Bu haberi ciddiye alan İtalya İçişleri Bakanı Luciana Lamurgese: “içinde bulunduğumuz bu ekonomik krizi Mafiya kendi lehine kullanarak bir çok genci saflarına çekebilir” diye İtalyan hükümetini uyardı…
Peki insan merak eder, Mafiyaların bu kadar geniş “atış sahasının” içinde acaba Kuzey Kıbrıs da var mı diye. 1974 sonrası ülkemizde döviz milyoneri olanlar var, korumaları olan iş adamları var, dış ülkelerden gelip turizm alanında yatırımlar yapan şirketler var, faili meçhul cinayetler var. Yatları olanlar var. Boşanmalarda astronomik paralar ödeyenler var…
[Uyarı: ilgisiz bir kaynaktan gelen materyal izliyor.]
@[simp] theorem State.modHop_pending (s : State) (d : Nat) (f : Hop → Hop) : (s.modHop d f).pending = s.pending := rfl
@[simp] theorem State.modHop_regs (s : State) (d : Nat) (f : Hop → Hop) : (s.modHop d f).regs = s.regs := rfl
@[simp] theorem State.modHop_copies (s : State) (d : Nat) (f : Hop → Hop) : (s.modHop d f).copies = s.copies := rfl
@[simp] theorem State.modHop_mem (s : State) (d : Nat) (f : Hop → Hop) : (s.modHop d f).mem = s.mem := rfl
@[simp] theorem State.modHop_out (s : State) (d : Nat) (f : Hop → Hop) : (s.modHop d f).out = s.out := rfl
@[simp] theorem State.modHop_freeCnt (s : State) (d : Nat) (f : Hop → Hop) : (s.modHop d f).freeCnt = s.freeCnt := rfl
@[simp] theorem State.modHop_linkEnds (s : State) (d : Nat) (f : Hop → Hop) : (s.modHop d f).linkEnds = s.linkEnds := rfl
@[simp] theorem State.modHop_rsBlocks (s : State) (d : Nat) (f : Hop → Hop) : (s.modHop d f).rsBlocks = s.rsBlocks := rfl
@[simp] theorem State.modHop_plls (s : State) (d : Nat) (f : Hop → Hop) : (s.modHop d f).plls = s.plls := rfl
@[simp] theorem State.modHop_groups (s : State) (d : Nat) (f : Hop → Hop) : (s.modHop d f).groups = s.groups := rfl
@[simp] theorem State.modHop_ports (s : State) (d : Nat) (f : Hop → Hop) : (s.modHop d f).ports = s.ports := rfl
@[simp] theorem State.modHop_tgs (s : State) (d : Nat) (f : Hop → Hop) : (s.modHop d f).tgs = s.tgs := rfl
@[simp] theorem State.modHop_drives (s : State) (d : Nat) (f : Hop → Hop) : (s.modHop d f).drives = s.drives := rfl
@[simp] theorem State.modHop_adcs (s : State) (d : Nat) (f : Hop → Hop) : (s.modHop d f).adcs = s.adcs := rfl
@[simp] theorem State.modHop_cmps (s : State) (d : Nat) (f : Hop → Hop) : (s.modHop d f).cmps = s.cmps := rfl
@[simp] theorem State.modHop_pis (s : State) (d : Nat) (f : Hop → Hop) : (s.modHop d f).pis = s.pis := rfl
@[simp] theorem State.modHop_cles (s : State) (d : Nat) (f : Hop → Hop) : (s.modHop d f).cles = s.cles := rfl
@[simp] theorem State.modHop_life (s : State) (d : Nat) (f : Hop → Hop) : (s.modHop d f).life = s.life := rfl
@[simp] theorem State.modHop_sys (s : State) (d : Nat) (f : Hop → Hop) : (s.modHop d f).sys = s.sys := rfl
@[simp] theorem State.modHop_power (s : State) (d : Nat) (f : Hop → Hop) : (s.modHop d f).power = s.power := rfl
@[simp] theorem State.modHop_keeper (s : State) (d : Nat) (f : Hop → Hop) : (s.modHop d f).keeper = s.keeper := rfl
@[simp] theorem State.modHop_grids (s : State) (d : Nat) (f : Hop → Hop) : (s.modHop d f).grids = s.grids := rfl
@[simp] theorem State.modHop_gridS (s : State) (d : Nat) (f : Hop → Hop) : (s.modHop d f).gridS = s.gridS := rfl
@[simp] theorem State.modHop_cycles (s : State) (d : Nat) (f : Hop → Hop) : (s.modHop d f).cycles = s.cycles := rfl
@[simp] theorem State.modHop_crcs (s : State) (d : Nat) (f : Hop → Hop) : (s.modHop d f).crcs = s.crcs := rfl
@[simp] theorem State.modHop_acts (s : State) (d : Nat) (f : Hop → Hop) : (s.modHop d f).acts = s.acts := rfl
@[simp] theorem State.modHop_maintSeq (s : State) (d : Nat) (f : Hop → Hop) : (s.modHop d f).maintSeq = s.maintSeq := rfl
@[simp] theorem State.modHop_meters (s : State) (d : Nat) (f : Hop → Hop) : (s.modHop d f).meters = s.meters := rfl
@[simp] theorem State.modHop_vars (s : State) (d : Nat) (f : Hop → Hop) : (s.modHop d f).vars = s.vars := rfl
@[simp] theorem State.modHop_cmds (s : State) (d : Nat) (f : Hop → Hop) : (s.modHop d f).cmds = s.cmds := rfl
@[simp] theorem State.modHop_arb (s : State) (d : Nat) (f : Hop → Hop) : (s.modHop d f).arb = s.arb := rfl
@[simp] theorem State.modHop_safety (s : State) (d : Nat) (f : Hop → Hop) : (s.modHop d f).safety = s.safety := rfl
@[simp] theorem State.modHop_net (s : State) (d : Nat) (f : Hop → Hop) : (s.modHop d f).net = s.net := rfl
@[simp] theorem State.modHop_flows (s : State) (d : Nat) (f : Hop → Hop) : (s.modHop d f).flows = s.flows := rfl
@[simp] theorem State.modHop_dict (s : State) (d : Nat) (f : Hop → Hop) : (s.modHop d f).dict = s.dict := rfl
@[simp] theorem State.modHop_persist (s : State) (d : Nat) (f : Hop → Hop) : (s.modHop d f).persist = s.persist := rfl
@[simp] theorem State.modHop_hops (s : State) (d : Nat) (f : Hop → Hop) : (s.modHop d f).hops = vmod s.hops d f := rfl

@[simp] theorem State.modCrc_pending (s : State) (u : Nat) (f : CrcUnit → CrcUnit) : (s.modCrc u f).pending = s.pending := rfl
@[simp] theorem State.modCrc_regs (s : State) (u : Nat) (f : CrcUnit → CrcUnit) : (s.modCrc u f).regs = s.regs := rfl
@[simp] theorem State.modCrc_copies (s : State) (u : Nat) (f : CrcUnit → CrcUnit) : (s.modCrc u f).copies = s.copies := rfl
@[simp] theorem State.modCrc_mem (s : State) (u : Nat) (f : CrcUnit → CrcUnit) : (s.modCrc u f).mem = s.mem := rfl
@[simp] theorem State.modCrc_out (s : State) (u : Nat) (f : CrcUnit → CrcUnit) : (s.modCrc u f).out = s.out := rfl
@[simp] theorem State.modCrc_freeCnt (s : State) (u : Nat) (f : CrcUnit → CrcUnit) : (s.modCrc u f).freeCnt = s.freeCnt := rfl
@[simp] theorem State.modCrc_linkEnds (s : State) (u : Nat) (f : CrcUnit → CrcUnit) : (s.modCrc u f).linkEnds = s.linkEnds := rfl
@[simp] theorem State.modCrc_rsBlocks (s : State) (u : Nat) (f : CrcUnit → CrcUnit) : (s.modCrc u f).rsBlocks = s.rsBlocks := rfl
@[simp] theorem State.modCrc_plls (s : State) (u : Nat) (f : CrcUnit → CrcUnit) : (s.modCrc u f).plls = s.plls := rfl
@[simp] theorem State.modCrc_hops (s : State) (u : Nat) (f : CrcUnit → CrcUnit) : (s.modCrc u f).hops = s.hops := rfl
@[simp] theorem State.modCrc_groups (s : State) (u : Nat) (f : CrcUnit → CrcUnit) : (s.modCrc u f).groups = s.groups := rfl
@[simp] theorem State.modCrc_ports (s : State) (u : Nat) (f : CrcUnit → CrcUnit) : (s.modCrc u f).ports = s.ports := rfl
@[simp] theorem State.modCrc_tgs (s : State) (u : Nat) (f : CrcUnit → CrcUnit) : (s.modCrc u f).tgs = s.tgs := rfl
@[simp] theorem State.modCrc_drives (s : State) (u : Nat) (f : CrcUnit → CrcUnit) : (s.modCrc u f).drives = s.drives := rfl
@[simp] theorem State.modCrc_adcs (s : State) (u : Nat) (f : CrcUnit → CrcUnit) : (s.modCrc u f).adcs = s.adcs := rfl
@[simp] theorem State.modCrc_cmps (s : State) (u : Nat) (f : CrcUnit → CrcUnit) : (s.modCrc u f).cmps = s.cmps := rfl
@[simp] theorem State.modCrc_pis (s : State) (u : Nat) (f : CrcUnit → CrcUnit) : (s.modCrc u f).pis = s.pis := rfl
@[simp] theorem State.modCrc_cles (s : State) (u : Nat) (f : CrcUnit → CrcUnit) : (s.modCrc u f).cles = s.cles := rfl
@[simp] theorem State.modCrc_life (s : State) (u : Nat) (f : CrcUnit → CrcUnit) : (s.modCrc u f).life = s.life := rfl
@[simp] theorem State.modCrc_sys (s : State) (u : Nat) (f : CrcUnit → CrcUnit) : (s.modCrc u f).sys = s.sys := rfl
@[simp] theorem State.modCrc_power (s : State) (u : Nat) (f : CrcUnit → CrcUnit) : (s.modCrc u f).power = s.power := rfl
@[simp] theorem State.modCrc_keeper (s : State) (u : Nat) (f : CrcUnit → CrcUnit) : (s.modCrc u f).keeper = s.keeper := rfl
@[simp] theorem State.modCrc_grids (s : State) (u : Nat) (f : CrcUnit → CrcUnit) : (s.modCrc u f).grids = s.grids := rfl
@[simp] theorem State.modCrc_gridS (s : State) (u : Nat) (f : CrcUnit → CrcUnit) : (s.modCrc u f).gridS = s.gridS := rfl
@[simp] theorem State.modCrc_cycles (s : State) (u : Nat) (f : CrcUnit → CrcUnit) : (s.modCrc u f).cycles = s.cycles := rfl
@[simp] theorem State.modCrc_acts (s : State) (u : Nat) (f : CrcUnit → CrcUnit) : (s.modCrc u f).acts = s.acts := rfl
@[simp] theorem State.modCrc_maintSeq (s : State) (u : Nat) (f : CrcUnit → CrcUnit) : (s.modCrc u f).maintSeq = s.maintSeq := rfl
@[simp] theorem State.modCrc_meters (s : State) (u : Nat) (f : CrcUnit → CrcUnit) : (s.modCrc u f).meters = s.meters := rfl
@[simp] theorem State.modCrc_vars (s : State) (u : Nat) (f : CrcUnit → CrcUnit) : (s.modCrc u f).vars = s.vars := rfl
@[simp] theorem State.modCrc_cmds (s : State) (u : Nat) (f : CrcUnit → CrcUnit) : (s.modCrc u f).cmds = s.cmds := rfl
@[simp] theorem State.modCrc_arb (s : State) (u : Nat) (f : CrcUnit → CrcUnit) : (s.modCrc u f).arb = s.arb := rfl
@[simp] theorem State.modCrc_safety (s : State) (u : Nat) (f : CrcUnit → CrcUnit) : (s.modCrc u f).safety = s.safety := rfl
@[simp] theorem State.modCrc_net (s : State) (u : Nat) (f : CrcUnit → CrcUnit) : (s.modCrc u f).net = s.net := rfl
@[simp] theorem State.modCrc_flows (s : State) (u : Nat) (f : CrcUnit → CrcUnit) : (s.modCrc u f).flows = s.flows := rfl
@[simp] theorem State.modCrc_dict (s : State) (u : Nat) (f : CrcUnit → CrcUnit) : (s.modCrc u f).dict = s.dict := rfl
@[simp] theorem State.modCrc_persist (s : State) (u : Nat) (f : CrcUnit → CrcUnit) : (s.modCrc u f).persist = s.persist := rfl
@[simp] theorem State.modCrc_crcs (s : State) (u : Nat) (f : CrcUnit → CrcUnit) : (s.modCrc u f).crcs = vmod s.crcs u f := rfl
Koronavirüs nedeniyle sokağa çıkma yasağı döneminde özel Jet ile küçük bir grup Ercan Havalimanı’na inip gümrük işlemi yapmadan ülkeye giriş yapanların olduğu ortaya çıkınca bir bakan görevinden ayrıldı ve 3 de doktor Koronavirüs ile ilgili komiteden istifa etti…Bu kişiler yatırımcıdır açıklaması yapıldı! Pek inandırıcı olmadı.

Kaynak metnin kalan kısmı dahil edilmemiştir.